Problem Statement and Summary:
Our team has been tasked with exploring the differences between private label brands (Regork), and national labels. This will provide valuable insight for Regork by breaking down the private and national labels to see where the majority of sales is coming from. Regork will be able to take our analysis and findings and properly distribute resources and analyze the performance of each label type. Regork will also be able to see its product sales compared to the sales of national label products.
library(tidyverse)
## ── Attaching core tidyverse packages ──────────────────────── tidyverse 2.0.0 ──
## ✔ dplyr 1.1.4 ✔ readr 2.1.5
## ✔ forcats 1.0.0 ✔ stringr 1.5.1
## ✔ ggplot2 3.5.1 ✔ tibble 3.2.1
## ✔ lubridate 1.9.3 ✔ tidyr 1.3.1
## ✔ purrr 1.0.2
## ── Conflicts ────────────────────────────────────────── tidyverse_conflicts() ──
## ✖ dplyr::filter() masks stats::filter()
## ✖ dplyr::lag() masks stats::lag()
## ℹ Use the conflicted package (<http://conflicted.r-lib.org/>) to force all conflicts to become errors
library(completejourney)
## Welcome to the completejourney package!
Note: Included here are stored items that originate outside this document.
theorem encode_decodePort (o : BitVec 5) (a : PortAccess) : encode (decodePort o a) = encodePort o a := by
  obtain ⟨p, rfl⟩ | ⟨p, rfl⟩ | ⟨p, rfl⟩ | h := portOffset_cases o
  · rw [(decodePort_palette p a).1, encode]
  · rw [(decodePort_palette p a).2.1, encode]
  · rw [(decodePort_palette p a).2.2, encode]
  · obtain rfl | rfl | rfl | rfl | rfl | rfl | rfl | rfl := h <;> rfl

theorem stream_decodePort (o : BitVec 5) (a : PortAccess) : (decodePort o a).stream = .port := by
  obtain ⟨p, rfl⟩ | ⟨p, rfl⟩ | ⟨p, rfl⟩ | h := portOffset_cases o
  · rw [(decodePort_palette p a).1, Instr.stream]
  · rw [(decodePort_palette p a).2.1, Instr.stream]
  · rw [(decodePort_palette p a).2.2, Instr.stream]
  · obtain rfl | rfl | rfl | rfl | rfl | rfl | rfl | rfl := h <;> rfl

/-- A short header is the one record with an operand that is not free (R63, R68). -/
theorem wellFormed_of_stream {i : Instr} (h : i.stream ≠ .displayList) : i.wellFormed = true := by
  cases i with
  | dlEnd | dlLong | dlShort => exact absurd rfl h
  | _ => rfl

/-! ## Decoding what was encoded -/

theorem decodePortBytes_encodePort (o : BitVec 5) (a : PortAccess) (rest : List Byte) :
    decodePortBytes (encodePort o a ++ rest) = .ok (decodePort o a, rest) := by
  obtain ⟨high, low⟩ := portOffset_cut o
  cases a <;> simp [encodePort, decodePortBytes, high, low]

theorem decode_encode_port {i : Instr} {o : BitVec 5} {a : PortAccess} (is : i = decodePort o a) (rest : List Byte) :
    decode i.stream (encode i ++ rest) = .ok (i, rest) := by
  subst is
  rw [stream_decodePort, encode_decodePort, decode, decodePortBytes_encodePort]

/-- Settles O1: the fields joined by `encode` are cut out again, and byte 1 of a header has its record's class. -/
theorem decodeOfEncodeIsTheInstruction : Obligations.DecodeOfEncodeIsTheInstruction := by
  intro i rest wf
  cases i with
  | zone dli h16 h8 ignored height hi lo =>
    obtain ⟨b7, b6, b5, b4, low⟩ := zoneFlags_cut dli h16 h8 ignored height
    simp only [encode, Instr.stream, List.cons_append, List.nil_append, decode, decodeZone, b7, b6, b5, b4, low]
  | dlEnd i7 i5 =>
    obtain ⟨b7, b5, mask⟩ := modeByte_cut i7 i5 0#1
    have isEnd := classify_eq_endOfList_iff.mpr mask
    simp only [encode, Instr.stream, List.cons_append, List.nil_append, decode, decodeHeaderBytes, isEnd, decodeEnd, b7, b5]
  | dlLong lo wm ind hi pal wraw hpos =>
    obtain ⟨b7, b5, mask⟩ := modeByte_cut wm ind 1#1
    obtain ⟨high, low⟩ := palWidth_cut pal wraw
    have isLong := classify_eq_long_iff.mpr mask
    simp only [encode, Instr.stream, List.cons_append, List.nil_append, decode, decodeHeaderBytes, isLong, decodeLong, b7, b5,
      high, low]
  | dlShort lo pal wraw hi hpos =>
    obtain ⟨high, low⟩ := palWidth_cut pal wraw
    have isShort : classify (pal ++ wraw) = .short := by
      rw [classify_eq_short_iff_rawWidth_ne_zero, low]
      simpa [Instr.wellFormed] using wf
    simp only [encode, Instr.stream, List.cons_append, List.nil_append, decode, decodeHeaderBytes, isShort, decodeShort, high,
      low]
  | gfxWm0 c0 c1 c2 c3 =>
    obtain ⟨f0, f1, f2, f3⟩ := graphicsFields_cut c0 c1 c2 c3
    simp [encode, Instr.stream, decode, decodeGraphics, f0, f1, f2, f3]
  | gfxWm1 c0 c1 p0 p1 =>
    obtain ⟨f0, f1, f2, f3⟩ := graphicsFields_cut c0 c1 p0 p1
    simp [encode, Instr.stream, decode, decodeGraphics, f0, f1, f2, f3]
  | charptr c => rfl
  | regBackgrnd a => exact decode_encode_port (o := 0x00#5) rfl rest
  | regWsync a => exact decode_encode_port (o := 0x04#5) rfl rest
  | regMstat a => exact decode_encode_port (o := 0x08#5) rfl rest
  | regDpph a => exact decode_encode_port (o := 0x0C#5) rfl rest
  | regDppl a => exact decode_encode_port (o := 0x10#5) rfl rest
  | regChbase a => exact decode_encode_port (o := 0x14#5) rfl rest
  | regOffset a => exact decode_encode_port (o := 0x18#5) rfl rest
  | regCtrl a => exact decode_encode_port (o := 0x1C#5) rfl rest
  | regPaletteC1 p a => exact decode_encode_port (decodePort_palette p a).1.symm rest
  | regPaletteC2 p a => exact decode_encode_port (decodePort_palette p a).2.1.symm rest
  | regPaletteC3 p a => exact decode_encode_port (decodePort_palette p a).2.2.symm rest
Learn more about these data
## sets at http://bit.ly/completejourney.
library(lubridate)
We call the completejourney dataset which includes the data that we are going to work with including transactions, demographics, products, etc
We have used the tidyverse package which includes a set of tools for quick data analysis like dplyer or tibble
We also use lubridate which helps with formatting and converting time format data
transactions <- get_transactions()
products
coupon_redemptions
campaigns
transactions
demographics
Calling the necessary data sets that will be used
data <- transactions %>%
inner_join(products) %>%
inner_join(demographics)
## Joining with `by = join_by(product_id)`
## Joining with `by = join_by(household_id)`
Joining and filtering data
sales_summary <- transactions %>%
inner_join(products, by = "product_id") %>%
group_by(department, brand) %>%
summarise(Total_Sales = sum(sales_value) / 1000, .groups = 'drop') %>%
arrange(desc(Total_Sales))
# Create a plot for both National and Private brands
p <- ggplot(sales_summary %>% filter(brand %in% c("National", "Private")),
aes(x = department, y = Total_Sales, fill = brand)) +
geom_bar(stat = "identity") +
scale_y_continuous(labels = scales::dollar_format())+
labs(title = "Total Sales by Department for National and Private Brands",
x = "Department",
y = "Total Sales (In Thousands of $)") +
theme_minimal() +
coord_flip()
print(p)
Summary/Explanation: This graph shows the total sales of both national and private brands broken into each department. We can interpret that for majority of departments, the national label produces more sales than the private label. The top 3 departments for overall sales are, grocery, drugs gm, and produce.
data %>%
group_by(brand) %>%
summarise(transaction_count = n()/1000) %>%
ggplot(aes(x = brand, y = transaction_count, fill = brand)) +
geom_bar(stat = "identity") +
labs(title = "Number of transactions by Brand type Comparison (in thousands)",
x = "Brand Type",
y = "Number of Transactions") +
scale_fill_manual(values = c("National" = "lightblue", "Private" = "orange")) +
theme_minimal()
Summary/Explanation: This graph compares the number of transactions of the national and private label products. The national label has significantly more transactions than the private label. This is likely because there are more national products than private products.
data %>%
filter(brand == "Private") %>%
mutate(coupon_used = if_else(coupon_disc > 0, "yes", "no")) %>%
group_by(department, coupon_used) %>%
summarise(total_transactions = n()) %>%
ungroup() %>%
group_by(department) %>%
mutate(total_department_transactions = sum(total_transactions),
percentage_coupon_used = (total_transactions / total_department_transactions) * 100) %>%
filter(coupon_used == "yes") %>%
ungroup() %>%
ggplot(aes(x = department, y = percentage_coupon_used)) +
geom_bar(stat = "identity", fill = "lightblue") +
geom_text(aes(label = paste0(round(percentage_coupon_used, 1), "%")),
vjust = -0.5,
color = "black",
size = 3.5) +
labs(title = "Percentage of Transactions using coupons by Department (Private)",
x = "Department",
y = "Percentage of Transactions") +
theme_minimal() +
theme(axis.text.x = element_text(angle = 45, hjust = 1),
axis.text.y = element_blank())
## `summarise()` has grouped output by 'department'. You can override using the
## `.groups` argument.
Summary/Explanation: Using the data provided, we calculated the percentage of transactions by department that utilized discount coupons and then separated them into 2 graphs by Brands.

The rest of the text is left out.